» **ASSIGNMENT**: Could you retype, exactly as written, every line from the top of the records through the line that contains "done := true, step"?

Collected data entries
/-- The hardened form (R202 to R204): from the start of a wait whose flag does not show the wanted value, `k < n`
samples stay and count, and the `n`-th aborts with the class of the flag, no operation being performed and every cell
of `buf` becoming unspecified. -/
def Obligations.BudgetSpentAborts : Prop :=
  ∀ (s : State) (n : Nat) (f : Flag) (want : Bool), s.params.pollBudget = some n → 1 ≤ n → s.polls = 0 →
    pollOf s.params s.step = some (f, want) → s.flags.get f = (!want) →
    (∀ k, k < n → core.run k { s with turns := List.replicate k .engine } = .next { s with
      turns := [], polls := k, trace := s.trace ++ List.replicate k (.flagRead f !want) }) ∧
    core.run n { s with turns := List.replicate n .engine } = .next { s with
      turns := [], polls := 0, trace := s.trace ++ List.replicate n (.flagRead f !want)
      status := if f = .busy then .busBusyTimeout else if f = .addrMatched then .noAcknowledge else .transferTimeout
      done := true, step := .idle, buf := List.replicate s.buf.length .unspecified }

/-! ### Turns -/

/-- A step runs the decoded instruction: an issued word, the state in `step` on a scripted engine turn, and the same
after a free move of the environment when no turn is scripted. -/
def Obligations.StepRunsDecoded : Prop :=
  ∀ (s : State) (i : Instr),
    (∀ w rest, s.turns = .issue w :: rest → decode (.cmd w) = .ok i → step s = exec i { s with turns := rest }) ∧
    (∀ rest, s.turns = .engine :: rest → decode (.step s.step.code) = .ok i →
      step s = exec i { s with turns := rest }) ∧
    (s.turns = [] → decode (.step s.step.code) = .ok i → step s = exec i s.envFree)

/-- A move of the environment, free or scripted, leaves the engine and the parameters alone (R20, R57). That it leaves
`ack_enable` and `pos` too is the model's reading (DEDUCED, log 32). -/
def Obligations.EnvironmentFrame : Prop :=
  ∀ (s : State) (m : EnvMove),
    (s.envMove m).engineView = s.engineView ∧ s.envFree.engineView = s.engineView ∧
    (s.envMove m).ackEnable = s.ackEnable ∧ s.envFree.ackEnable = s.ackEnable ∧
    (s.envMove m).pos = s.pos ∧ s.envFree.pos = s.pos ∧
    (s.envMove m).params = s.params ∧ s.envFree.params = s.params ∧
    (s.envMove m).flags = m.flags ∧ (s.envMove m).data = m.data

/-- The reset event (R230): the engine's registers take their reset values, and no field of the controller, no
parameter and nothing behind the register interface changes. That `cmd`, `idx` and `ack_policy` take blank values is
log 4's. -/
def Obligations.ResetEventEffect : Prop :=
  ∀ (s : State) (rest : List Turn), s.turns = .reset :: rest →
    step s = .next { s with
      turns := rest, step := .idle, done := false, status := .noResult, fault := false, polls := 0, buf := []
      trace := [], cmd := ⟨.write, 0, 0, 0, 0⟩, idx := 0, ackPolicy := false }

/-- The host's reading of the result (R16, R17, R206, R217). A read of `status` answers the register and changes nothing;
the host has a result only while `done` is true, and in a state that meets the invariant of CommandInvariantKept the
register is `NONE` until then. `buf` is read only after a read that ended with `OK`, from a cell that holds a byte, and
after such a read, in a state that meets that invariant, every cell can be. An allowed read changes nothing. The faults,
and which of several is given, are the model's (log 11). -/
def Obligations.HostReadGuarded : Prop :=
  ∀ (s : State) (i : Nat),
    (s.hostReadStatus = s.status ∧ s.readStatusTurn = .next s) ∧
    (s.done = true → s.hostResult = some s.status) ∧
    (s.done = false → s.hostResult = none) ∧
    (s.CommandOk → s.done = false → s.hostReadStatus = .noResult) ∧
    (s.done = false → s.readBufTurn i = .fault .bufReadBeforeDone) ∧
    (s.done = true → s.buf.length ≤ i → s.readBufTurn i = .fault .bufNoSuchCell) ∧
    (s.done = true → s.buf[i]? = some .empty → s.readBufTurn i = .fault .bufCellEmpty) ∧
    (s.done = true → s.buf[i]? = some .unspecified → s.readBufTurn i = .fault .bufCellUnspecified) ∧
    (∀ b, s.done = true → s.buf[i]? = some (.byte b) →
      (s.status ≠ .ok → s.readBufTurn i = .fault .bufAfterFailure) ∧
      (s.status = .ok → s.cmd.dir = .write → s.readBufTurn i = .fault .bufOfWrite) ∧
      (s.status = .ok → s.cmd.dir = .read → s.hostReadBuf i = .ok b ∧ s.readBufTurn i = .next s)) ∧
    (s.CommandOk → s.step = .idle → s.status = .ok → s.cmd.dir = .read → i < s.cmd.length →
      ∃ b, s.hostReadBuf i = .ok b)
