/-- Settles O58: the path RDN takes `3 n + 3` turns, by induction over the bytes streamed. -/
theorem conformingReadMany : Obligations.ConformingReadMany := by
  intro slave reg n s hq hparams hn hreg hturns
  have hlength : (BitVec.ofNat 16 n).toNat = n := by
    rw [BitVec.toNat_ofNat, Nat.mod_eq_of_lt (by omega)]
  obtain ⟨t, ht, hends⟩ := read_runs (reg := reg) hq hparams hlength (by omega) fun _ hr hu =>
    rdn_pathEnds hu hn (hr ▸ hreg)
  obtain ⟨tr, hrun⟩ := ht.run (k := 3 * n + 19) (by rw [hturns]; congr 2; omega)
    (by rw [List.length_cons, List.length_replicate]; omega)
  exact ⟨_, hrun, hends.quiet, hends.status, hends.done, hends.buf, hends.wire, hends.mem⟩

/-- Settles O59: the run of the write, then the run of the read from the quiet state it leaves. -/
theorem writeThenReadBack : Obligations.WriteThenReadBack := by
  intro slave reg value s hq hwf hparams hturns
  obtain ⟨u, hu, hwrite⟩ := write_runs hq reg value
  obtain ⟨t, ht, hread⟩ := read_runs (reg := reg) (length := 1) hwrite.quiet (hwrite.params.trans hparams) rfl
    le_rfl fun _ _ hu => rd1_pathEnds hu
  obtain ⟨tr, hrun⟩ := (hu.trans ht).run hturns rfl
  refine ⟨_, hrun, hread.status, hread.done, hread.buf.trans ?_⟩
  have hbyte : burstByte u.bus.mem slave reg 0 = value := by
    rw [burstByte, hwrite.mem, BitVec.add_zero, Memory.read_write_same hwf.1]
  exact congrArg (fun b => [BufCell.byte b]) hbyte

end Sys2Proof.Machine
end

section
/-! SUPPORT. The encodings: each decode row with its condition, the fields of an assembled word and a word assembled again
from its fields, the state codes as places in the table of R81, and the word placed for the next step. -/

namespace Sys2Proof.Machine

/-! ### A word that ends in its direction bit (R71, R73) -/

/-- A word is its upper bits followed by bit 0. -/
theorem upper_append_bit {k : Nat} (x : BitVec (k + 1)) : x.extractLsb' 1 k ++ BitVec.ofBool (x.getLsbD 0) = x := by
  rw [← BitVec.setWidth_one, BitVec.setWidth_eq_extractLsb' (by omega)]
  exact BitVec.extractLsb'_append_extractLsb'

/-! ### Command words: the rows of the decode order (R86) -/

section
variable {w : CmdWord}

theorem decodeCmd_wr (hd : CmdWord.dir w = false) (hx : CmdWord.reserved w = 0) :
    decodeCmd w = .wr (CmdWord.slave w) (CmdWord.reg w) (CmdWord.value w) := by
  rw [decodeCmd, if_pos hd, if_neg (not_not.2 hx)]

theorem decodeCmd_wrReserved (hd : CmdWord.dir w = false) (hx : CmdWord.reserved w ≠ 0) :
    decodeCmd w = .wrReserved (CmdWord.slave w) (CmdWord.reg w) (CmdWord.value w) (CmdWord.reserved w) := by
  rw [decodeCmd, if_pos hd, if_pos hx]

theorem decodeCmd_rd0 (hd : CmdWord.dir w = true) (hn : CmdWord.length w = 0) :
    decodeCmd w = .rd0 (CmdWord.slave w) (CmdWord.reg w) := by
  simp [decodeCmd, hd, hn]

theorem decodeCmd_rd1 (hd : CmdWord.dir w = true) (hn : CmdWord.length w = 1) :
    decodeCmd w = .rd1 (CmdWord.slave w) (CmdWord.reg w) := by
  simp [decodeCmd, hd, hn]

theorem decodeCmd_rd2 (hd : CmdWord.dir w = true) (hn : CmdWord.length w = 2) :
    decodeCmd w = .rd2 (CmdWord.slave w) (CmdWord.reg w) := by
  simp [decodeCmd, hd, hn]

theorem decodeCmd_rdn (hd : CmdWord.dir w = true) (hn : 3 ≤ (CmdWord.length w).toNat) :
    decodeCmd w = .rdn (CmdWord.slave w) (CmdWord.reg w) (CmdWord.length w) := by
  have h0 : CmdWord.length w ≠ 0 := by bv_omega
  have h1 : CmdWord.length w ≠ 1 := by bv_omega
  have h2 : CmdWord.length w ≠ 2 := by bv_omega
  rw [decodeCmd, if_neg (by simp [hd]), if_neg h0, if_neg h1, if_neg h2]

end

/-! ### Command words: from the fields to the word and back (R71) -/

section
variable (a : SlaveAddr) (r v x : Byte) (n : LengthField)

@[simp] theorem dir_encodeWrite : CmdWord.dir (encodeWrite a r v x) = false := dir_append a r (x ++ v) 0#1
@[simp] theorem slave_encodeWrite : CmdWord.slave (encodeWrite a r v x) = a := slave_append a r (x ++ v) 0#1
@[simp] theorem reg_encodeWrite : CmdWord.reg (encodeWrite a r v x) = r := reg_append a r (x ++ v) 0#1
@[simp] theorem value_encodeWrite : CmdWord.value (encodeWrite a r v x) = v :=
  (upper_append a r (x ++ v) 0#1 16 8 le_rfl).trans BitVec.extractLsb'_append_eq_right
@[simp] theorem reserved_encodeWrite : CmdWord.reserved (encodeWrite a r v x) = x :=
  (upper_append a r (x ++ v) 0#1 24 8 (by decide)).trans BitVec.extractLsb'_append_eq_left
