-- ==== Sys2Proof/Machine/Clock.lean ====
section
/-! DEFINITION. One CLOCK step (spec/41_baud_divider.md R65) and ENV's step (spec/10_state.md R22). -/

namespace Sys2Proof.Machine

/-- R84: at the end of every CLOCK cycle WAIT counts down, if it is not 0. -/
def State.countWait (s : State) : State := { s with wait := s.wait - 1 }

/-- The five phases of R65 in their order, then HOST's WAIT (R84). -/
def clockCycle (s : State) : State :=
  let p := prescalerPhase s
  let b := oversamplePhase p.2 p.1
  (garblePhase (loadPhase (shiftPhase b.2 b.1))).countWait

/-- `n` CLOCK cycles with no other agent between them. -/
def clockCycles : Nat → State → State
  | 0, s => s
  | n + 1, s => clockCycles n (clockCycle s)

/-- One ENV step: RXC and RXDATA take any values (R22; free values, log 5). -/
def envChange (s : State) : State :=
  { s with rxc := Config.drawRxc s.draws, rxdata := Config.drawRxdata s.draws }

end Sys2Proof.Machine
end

» **WRITTEN RESPONSE**:
/-- The hardened form (R202 to R204): from the start of a wait whose flag does not show the wanted value, `k < n`
samples stay and count, and the `n`-th aborts with the class of the flag, no operation being performed and every cell
of `buf` becoming unspecified. -/
def Obligations.BudgetSpentAborts : Prop :=
  ∀ (s : State) (n : Nat) (f : Flag) (want : Bool), s.params.pollBudget = some n → 1 ≤ n → s.polls = 0 →
    pollOf s.params s.step = some (f, want) → s.flags.get f = (!want) →
    (∀ k, k < n → core.run k { s with turns := List.replicate k .engine } = .next { s with
      turns := [], polls := k, trace := s.trace ++ List.replicate k (.flagRead f !want) }) ∧
    core.run n { s with turns := List.replicate n .engine } = .next { s with
      turns := [], polls := 0, trace := s.trace ++ List.replicate n (.flagRead f !want)
      status := if f = .busy then .busBusyTimeout else if f = .addrMatched then .noAcknowledge else .transferTimeout
      done := true, step := .idle, buf := List.replicate s.buf.length .unspecified }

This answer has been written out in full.